▼▼▼

-- ==== Sys2Proof/Tests/Slice0.lean ====
section
/-! SUPPORT. The model's own tests: ill-formed terms, the decoding of a word of every row, single steps whose results are the
vectors of spec/95_test_vectors.md (their ids stand beside the tests), and the witnesses of the obligations' hypotheses. -/

namespace Sys2Proof.Tests

open Sys2Proof.Machine

/-! ### Well-formedness -/

/-- BNNN whose `x` is not the top nibble of `addr` is refused (30_encoding.md R107). -/
theorem test_wf_refuses_jpV0_with_another_x : (Instr.jpV0 0x123#12 2).WellFormed = false := by decide

theorem test_wf_accepts_jpV0_with_top_nibble : (Instr.jpV0 0x123#12 1).WellFormed = true := by decide

/-! ### Decoding: at least one word of every row of 30_encoding.md R95, its fields put together by R92 and R94 -/

theorem test_decode_control :
    decode 0x00E0#16 = .instr .cls ∧ decode 0x00EE#16 = .instr .ret ∧ decode 0x1FFE#16 = .instr (.jp 0xFFE#12) ∧
    decode 0x2ABC#16 = .instr (.call 0xABC#12) ∧ decode 0xB2F0#16 = .instr (.jpV0 0x2F0#12 2) := by decide

theorem test_decode_skips :
    decode 0x31FE#16 = .instr (.seImm 1 0xFE#8) ∧ decode 0x4207#16 = .instr (.sneImm 2 0x07#8) ∧
    decode 0x5340#16 = .instr (.seReg 3 4) ∧ decode 0x9340#16 = .instr (.sneReg 3 4) ∧
    decode 0xE59E#16 = .instr (.skp 5) ∧ decode 0xE5A1#16 = .instr (.sknp 5) := by decide

theorem test_decode_alu_low :
    decode 0x6FAB#16 = .instr (.ldImm 0xF 0xAB#8) ∧ decode 0x71FF#16 = .instr (.addImm 1 0xFF#8) ∧
    decode 0x8120#16 = .instr (.ldReg 1 2) ∧ decode 0x8121#16 = .instr (.or 1 2) ∧
    decode 0x8122#16 = .instr (.and 1 2) ∧ decode 0x8123#16 = .instr (.xor 1 2) := by decide

theorem test_decode_alu_high :
    decode 0x8AB4#16 = .instr (.addReg 0xA 0xB) ∧ decode 0x8F15#16 = .instr (.sub 0xF 1) ∧
    decode 0x8126#16 = .instr (.shr 1 2) ∧ decode 0x8017#16 = .instr (.subn 0 1) ∧
    decode 0x812E#16 = .instr (.shl 1 2) ∧ decode 0xC30F#16 = .instr (.rnd 3 0x0F#8) := by decide

theorem test_decode_index_memory :
    decode 0xAFFF#16 = .instr (.ldI 0xFFF#12) ∧ decode 0xF21E#16 = .instr (.addI 2) ∧
    decode 0xF429#16 = .instr (.ldF 4) ∧ decode 0xF033#16 = .instr (.ldB 0) ∧
    decode 0xF255#16 = .instr (.stRegs 2) ∧ decode 0xFF65#16 = .instr (.ldRegs 0xF) := by decide

theorem test_decode_io :
    decode 0xD125#16 = .instr (.drw 1 2 5) ∧ decode 0xF307#16 = .instr (.ldVxDt 3) ∧
    decode 0xF50A#16 = .instr (.ldVxK 5) ∧ decode 0xF015#16 = .instr (.ldDtVx 0) ∧
    decode 0xF118#16 = .instr (.ldStVx 1) := by decide

/-- 95_test_vectors.md 2.7. -/
theorem test_decode_unknown :
    decode 0x0123#16 = .unknown 0x0123#16 ∧ decode 0x01E0#16 = .unknown 0x01E0#16 ∧
    decode 0x5001#16 = .unknown 0x5001#16 ∧ decode 0x8008#16 = .unknown 0x8008#16 ∧
    decode 0x9FFF#16 = .unknown 0x9FFF#16 ∧ decode 0xE09F#16 = .unknown 0xE09F#16 ∧
    decode 0xF075#16 = .unknown 0xF075#16 ∧ decode 0xFFFF#16 = .unknown 0xFFFF#16 := by decide

/-- The byte at the lower address is the high one (20_memory.md R69); one byte is no instruction (30_encoding.md R90). -/
theorem test_decode_bytes :
    decodeBytes [0x81#8, 0x26#8, 0x77#8] = .ok (.shr 1 2, [0x77#8]) ∧ decodeBytes [0x81#8] = .error .truncated ∧
    decodeTableWord 16 0x8126 = some (.shr 1 2) ∧ decodeTableWord 16 0x8128 = none := ⟨rfl, rfl, rfl, rfl⟩

/-! ### Helpers -/

/-- An input in which nothing is pressed, no clock ticks and nothing collides. -/
def quiet : StepInput := ⟨0, 0#8, 0#16, none, false⟩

▲▲▲

◆ WORK INSTRUCTIONS: "(30_encoding.md R107). -/" marks the last line to print; print everything from the first line of the data through that line, unchanged, and nothing more.

◆ SOLVED PROBLEM:
-- ==== Sys2Proof/Tests/Slice0.lean ====
section
/-! SUPPORT. The model's own tests: ill-formed terms, the decoding of a word of every row, single steps whose results are the
vectors of spec/95_test_vectors.md (their ids stand beside the tests), and the witnesses of the obligations' hypotheses. -/

namespace Sys2Proof.Tests

open Sys2Proof.Machine

/-! ### Well-formedness -/

/-- BNNN whose `x` is not the top nibble of `addr` is refused (30_encoding.md R107). -/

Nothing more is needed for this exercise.